One day, I decided to take those pointers to school again. Again, because this wasn’t my first rodeo. I had sneaked them away before, ruined them beyond repair, and been repeatedly banned from touching any new ones. But, of course, that never stopped me.

I wasn’t taking them for class work —oh no—I was taking them to flaunt. I’d casually whip them out during art time, and my classmates would be in awe of my ‘grown-up’ supplies. The only problem? My father was very particular about those pointers. They lived in his briefcase, and moving them was nothing short of a cardinal sin.

Nonetheless, I took them to school, exhibited them like a pro, and of course, forgot to put them back where they belonged after returning from school.

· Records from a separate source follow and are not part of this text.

theorem firstSend_out : (firstSend g lane w (lanePlane p) p s).out =
    blockOutput s g lane (lanePlane p) (laneBlock p lane) (laneData g lane w p s) :: (prefetched g lane w p s).out := by
  rw [firstSend_eq, sendPlaneBlock_out, blockOutput_onLink rfl, prefetched_eq]
  rfl

theorem firstSend_links : ∃ v, (firstSend g lane w (lanePlane p) p s).links =
    upd s.links g (fun l => { takeBlock s.cfg.heads[g] lane p (laneData g lane w p s) l with scram := v }) := by
  obtain ⟨v, hv⟩ := sendPlaneBlock_links g lane (lanePlane p) (laneBlock p lane) (laneData g lane w p s)
    (onLink g (takeBlock s.cfg.heads[g] lane p (laneData g lane w p s)) (prefetched g lane w p s))
  exact ⟨v, by rw [firstSend_eq, hv, onLink_links, upd_upd, prefetched_eq]⟩

end

/-! ## The next unit of a lane (R164, R195, R209, R212) -/

section
variable {g : Head} {lane : Fin 8} {s : State}

theorem blockSend_down (late : Bool) (h : s.cfg.heads[g].raster = true ∨ linkLive s g = false) :
    blockSend g lane late s = s := by
  unfold blockSend
  rw [if_pos (by simpa using h)]

theorem blockSend_idle (late : Bool) (harr : s.cfg.heads[g].raster = false) (hlive : linkLive s g = true)
    (h : linkSends s g = false ∨ s.clk.phase = .latch ∨ shownOf s g = .nothing) :
    blockSend g lane late s = sendIdle g lane s := by
  unfold blockSend
  rw [if_neg (by rw [harr, hlive]; decide), if_pos (by simpa [or_assoc] using h)]

/-- A group that sends is live. -/
theorem linkLive_of_sends (h : linkSends s g = true) : linkLive s g = true := by
  simp only [linkSends, Bool.and_eq_true] at h
  obtain ⟨⟨hlive, -⟩, -⟩ := h
  exact hlive

theorem blockSend_sends (late : Bool) (harr : s.cfg.heads[g].raster = false) (hsends : linkSends s g = true)
    (hphase : s.clk.phase ≠ .latch) (hshow : shownOf s g ≠ .nothing) : blockSend g lane late s = laneSend g lane late s := by
  unfold blockSend
  rw [if_neg (by rw [harr, linkLive_of_sends hsends]; decide), if_neg (by simp [hsends, hphase, hshow])]

theorem laneSend_resend {f : Flight} (late : Bool) (h : dueResend s.links[g] lane = some f) :
    laneSend g lane late s = resendBlock g lane f s := by
  simp only [laneSend, h]

/-- Where a lane's pointer stands past what is not to be sent. -/
def lanePointer (s : State) (g : Head) (lane : Fin 8) : Nat := skipTo s g (shownOf s g) lane skipFuel s.links[g].next[lane]

/-- No block can go: none is left, or the receiver has no free buffer, or the lane no free place. -/
def laneHolds (s : State) (g : Head) (lane : Fin 8) : Prop :=
  (shownOf s g).entries ≤ lanePlane (lanePointer s g lane) ∨ bufferFree s g (lanePlane (lanePointer s g lane)) = false ∨
    8 ≤ laneHeld s.links[g] lane

theorem not_laneHolds (hleft : lanePlane (lanePointer s g lane) < (shownOf s g).entries)
    (hfree : bufferFree s g (lanePlane (lanePointer s g lane)) = true) (hroom : laneHeld s.links[g] lane < 8) :
    ¬ laneHolds s g lane := by
  rintro (h | h | h)
  · exact Nat.not_lt.mpr h hleft
  · exact Bool.false_ne_true (h.symm.trans hfree)
  · exact Nat.not_lt.mpr h hroom

/-- A plane whose data is not there goes out dark, unless it is dark, shows the safe sequence or has begun (R151). -/
def darkened (s : State) (g : Head) (late : Bool) (e : Nat) : State :=
  if (late || !s.cxl.attached) && (!s.links[g].dark.contains e && shownOf s g != .safe &&
    (allFin 8).all fun k => decide (s.links[g].next[k] ≤ e * 4096)) then noteDark g e s else s

theorem laneSend_idle (late : Bool) (hdue : dueResend s.links[g] lane = none) (h : laneHolds s g lane) :
    laneSend g lane late s = sendIdle g lane s := by
  simp only [laneSend, hdue]
  exact if_pos (by simpa [laneHolds, lanePointer, or_assoc] using h)

/-- A lane whose next block can go: its plane is darkened where it has to be, and the block goes unless the plane has nothing left
that a dark plane sends. -/
theorem laneSend_next {u : State} (late : Bool) (hdue : dueResend s.links[g] lane = none) (h : ¬ laneHolds s g lane)
    (hu : darkened s g late (lanePlane (lanePointer s g lane)) = u) :
    laneSend g lane late s =
      let p := skipTo u g (shownOf s g) lane skipFuel (lanePointer s g lane)
      if lanePlane p ≠ lanePlane (lanePointer s g lane) then
        sendIdle g lane (onLink g (fun l => { l with next := l.next.set lane p }) u)
      else firstSend g lane (shownOf s g) (lanePlane (lanePointer s g lane)) p u := by
  subst hu
  simp only [laneSend, hdue]
  exact if_neg (by simpa [laneHolds, lanePointer, or_assoc] using h)

/-- The plane is not late, or nothing of it that a late plane would lose is still to go. -/
def planeStands (s : State) (g : Head) (late : Bool) (e : Nat) : Prop :=
  (late = false ∧ s.cxl.attached = true) ∨ shownOf s g = .safe ∨ s.links[g].dark.contains e = true ∨
    ∃ k : Fin 8, e * 4096 < s.links[g].next[k]

theorem darkened_of_stands {late : Bool} {e : Nat} (h : planeStands s g late e) : darkened s g late e = s := by
  refine if_neg fun hlate => ?_
  simp only [Bool.and_eq_true, Bool.or_eq_true, Bool.not_eq_true', bne_iff_ne, List.all_eq_true, decide_eq_true_eq] at hlate
  obtain ⟨hmiss, ⟨hlit, hhost⟩, hnext⟩ := hlate
  rcases h with ⟨hl, ha⟩ | hsafe | hdark | ⟨k, hk⟩
  · simp [hl, ha] at hmiss
  · exact hhost hsafe
  · rw [hdark] at hlit
    cases hlit
  · exact Nat.not_lt.mpr (hnext k (List.mem_finRange k)) hk

theorem darkened_of_late {late : Bool} {e : Nat} (hlate : late = true ∨ s.cxl.attached = false) (hhost : shownOf s g ≠ .safe)
    (hlit : s.links[g].dark.contains e = false) (hnext : ∀ k : Fin 8, s.links[g].next[k] ≤ e * 4096) :
    darkened s g late e = noteDark g e s := by
  refine if_pos ?_
  simp only [Bool.and_eq_true, Bool.or_eq_true, Bool.not_eq_true', bne_iff_ne, List.all_eq_true, decide_eq_true_eq]
  exact ⟨hlate, ⟨hlit, hhost⟩, fun k _ => hnext k⟩

/-- The block at the lane's pointer goes out for the first time. -/
theorem laneSend_first (late : Bool) (hdue : dueResend s.links[g] lane = none) (h : ¬ laneHolds s g lane)
    (hp : skipTo s g (shownOf s g) lane skipFuel (lanePointer s g lane) = lanePointer s g lane)
    (hstands : planeStands s g late (lanePlane (lanePointer s g lane))) :
    laneSend g lane late s =
      firstSend g lane (shownOf s g) (lanePlane (lanePointer s g lane)) (lanePointer s g lane) s := by
  rw [laneSend_next late hdue h (darkened_of_stands hstands)]
  simp only [hp, ne_eq, not_true_eq_false, if_false]

/-- Where a unit goes out after its plane was judged, the heads, the other links and the planes sent dark are as judged. -/
theorem laneSend_keeps {u : State} (late : Bool) (hdue : dueResend s.links[g] lane = none) (h : ¬ laneHolds s g lane)
    (hu : darkened s g late (lanePlane (lanePointer s g lane)) = u) :
    (laneSend g lane late s).heads = u.heads ∧ (laneSend g lane late s).links[g].dark = u.links[g].dark ∧
      ∀ k, k ≠ g → (laneSend g lane late s).links[k] = u.links[k] := by
  rw [laneSend_next late hdue h hu]
  extract_lets p
  by_cases hplane : lanePlane p = lanePlane (lanePointer s g lane)
  · rw [if_neg (not_not_intro hplane), ← hplane]
    obtain ⟨v, hv⟩ := firstSend_links g lane (shownOf s g) p u
    refine ⟨(firstSend_only ..).same .heads rfl, ?_, fun k hk => ?_⟩
    · rw [hv, upd_get_self]; rfl
    · rw [hv, upd_get_ne _ _ hk]
  · rw [if_pos hplane]
    obtain ⟨v, hv⟩ := sendIdle_links g lane (onLink g (fun l => { l with next := l.next.set lane p }) u)
    rw [onLink_links, upd_upd] at hv
    refine ⟨(sendIdle_only ..).same .heads rfl, ?_, fun k hk => ?_⟩
    · rw [hv, upd_get_self]
    · rw [hv, upd_get_ne _ _ hk]

/-- A plane of an array head that is newly dark leaves the other links alone. -/
theorem noteDark_links_ne {k : Head} {e : Nat} (harr : s.cfg.heads[g].raster = false) (hlit : s.links[g].dark.contains e = false)
    (hk : k ≠ g) : (noteDark g e s).links[k] = s.links[k] := by
  have hnote : noteDark g e s = darkPlane g (onLink g (fun l => { l with dark := e :: l.dark }) s) := by
    simp only [noteDark, harr, hlit, Bool.false_and, Bool.false_eq_true, if_false]
  have hdark (x : State) : (darkPlane g x).links = x.links := (darkPlane_only g x).same .links rfl
  rw [hnote, hdark, onLink_links, upd_get_ne _ _ hk]

end

/-! ## What is carried through a list of losses -/

/-- An operation that keeps a value, carried through a list. -/
theorem forEach_keeps {α β : Type} {m : State → β} {f : α → State → State} (hf : ∀ x s, m (f x s) = m s) (l : List α)
    (s : State) : m (forEach l f s) = m s := by
  induction l generalizing s with
  | nil => rfl
  | cons x r ih => exact (ih (f x s)).trans (hf x s)

/-- An operation that counts once, carried through a list. -/
theorem forEach_counts {α : Type} {m : State → Nat} {f : α → State → State} (hf : ∀ x s, m (f x s) = m s + 1)
    (l : List α) (s : State) : m (forEach l f s) = m s + l.length := by
  induction l generalizing s with
  | nil => rfl
  | cons x r ih =>
    calc m (forEach r f (f x s)) = m (f x s) + r.length := ih (f x s)
      _ = m s + (x :: r).length := by rw [hf, List.length_cons, Nat.add_assoc, Nat.add_comm 1]

/-- Operations that are framed under a configuration, which the frame keeps. -/
theorem only_forEach_cfg {α : Type} {f : List Part} (hf : f.contains .cfg = false) (l : List α) (g : α → State → State)
    (s : State) (h : ∀ x ∈ l, ∀ u : State, u.cfg = s.cfg → Only f (g x u) u) : Only f (forEach l g s) s := by
  induction l generalizing s with
  | nil => exact only_refl f s
  | cons x r ih =>
    have hx : Only f (g x s) s := h x List.mem_cons_self s rfl
    have hcfg : (g x s).cfg = s.cfg := hx.same .cfg hf
    have hr : Only f (forEach r g (g x s)) (g x s) :=
      ih (g x s) fun y hy u hu => h y (List.mem_cons_of_mem x hy) u (hu.trans hcfg)
    exact ⟨fun y hy => same_trans (hr.same y hy) (hx.same y hy)⟩

/-! ## A lost block or packet (R209, R242) -/

theorem blockLost_links (h : Head) (p b : Nat) (s : State) : ∃ planes, (blockLost h p b s).links =
    upd s.links h (fun l => { l with blocksLost := l.blocksLost + 1, lostPlanes := planes }) := by
  unfold blockLost
  dsimp only
  split
  · exact ⟨_, (noteWinLost_only ..).same .links rfl⟩
  · exact ⟨_, rfl⟩

theorem blockLost_flights (h : Head) (p b : Nat) (s : State) : (blockLost h p b s).links[h].flights = s.links[h].flights := by
  obtain ⟨planes, hlinks⟩ := blockLost_links h p b s
  rw [hlinks, upd_get_self]

theorem blockLost_next (h : Head) (p b : Nat) (s : State) : (blockLost h p b s).links[h].next = s.links[h].next := by
  obtain ⟨planes, hlinks⟩ := blockLost_links h p b s
  rw [hlinks, upd_get_self]

theorem blockLost_counted (h : Head) (p b : Nat) (s : State) :
    (blockLost h p b s).links[h].blocksLost = s.links[h].blocksLost + 1 := by
  obtain ⟨planes, hlinks⟩ := blockLost_links h p b s
  rw [hlinks, upd_get_self]

theorem packetLost_links (h : Head) (p y : Nat) (s : State) : (packetLost h p y s).links =
    upd s.links h (fun l => { l with blocksLost := l.blocksLost + 1 }) := by
  unfold packetLost
  dsimp only
  repeat' split
  · rfl
  · exact (noteWinLost_only ..).same .links rfl
  · rfl

theorem packetLost_rasters (h : Head) (p y : Nat) (s : State) : ∃ lines table, (packetLost h p y s).rasters =
    upd s.rasters h (fun r => { r with lostLines := lines, tableLost := table }) := by
  unfold packetLost
  dsimp only
  repeat' split
  · exact ⟨_, _, rfl⟩
  · exact ⟨_, _, (noteWinLost_only ..).same .rasters rfl⟩
  · exact ⟨_, _, rfl⟩

theorem packetLost_flights (h : Head) (p y : Nat) (s : State) :
    (packetLost h p y s).rasters[h].flights = s.rasters[h].flights := by
  obtain ⟨lines, table, hrasters⟩ := packetLost_rasters h p y s
  rw [hrasters, upd_get_self]

theorem packetLost_packet (h : Head) (p y : Nat) (s : State) : (packetLost h p y s).rasters[h].packet = s.rasters[h].packet := by
  obtain ⟨lines, table, hrasters⟩ := packetLost_rasters h p y s
  rw [hrasters, upd_get_self]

Then came the Saturday morning, I woke up to the voice of my father asking my mother and our house help regarding his missing pointers, he needed them for work. Guilt shot through me like a bolt of electricity. I got up, only to be questioned whether I knew anything about the missing pointers. Without missing a beat, I nervously replied, “NO”.

But I had a plan!

Step one: Take the pointers out of my bag without anyone noticing. Check!

Step two: Put them in a place that’s anywhere but not inside my bag. Brilliant, right?

As I was scanning for a spot out of sight where I could put the pointers, my eyes landed on the mantelpiece, Perfect! He’ll never know the pointers have been there all along while he’s fussing over nothing. I grabbed my little sister’s toddler chair, climbed on it, and placed the pointers on the mantelpiece. I stepped down, put the chair back in place, and stood back to admire my brilliant strategy.

But there was one key oversight in my plan: Just because I can’t see something doesn’t mean others can’t.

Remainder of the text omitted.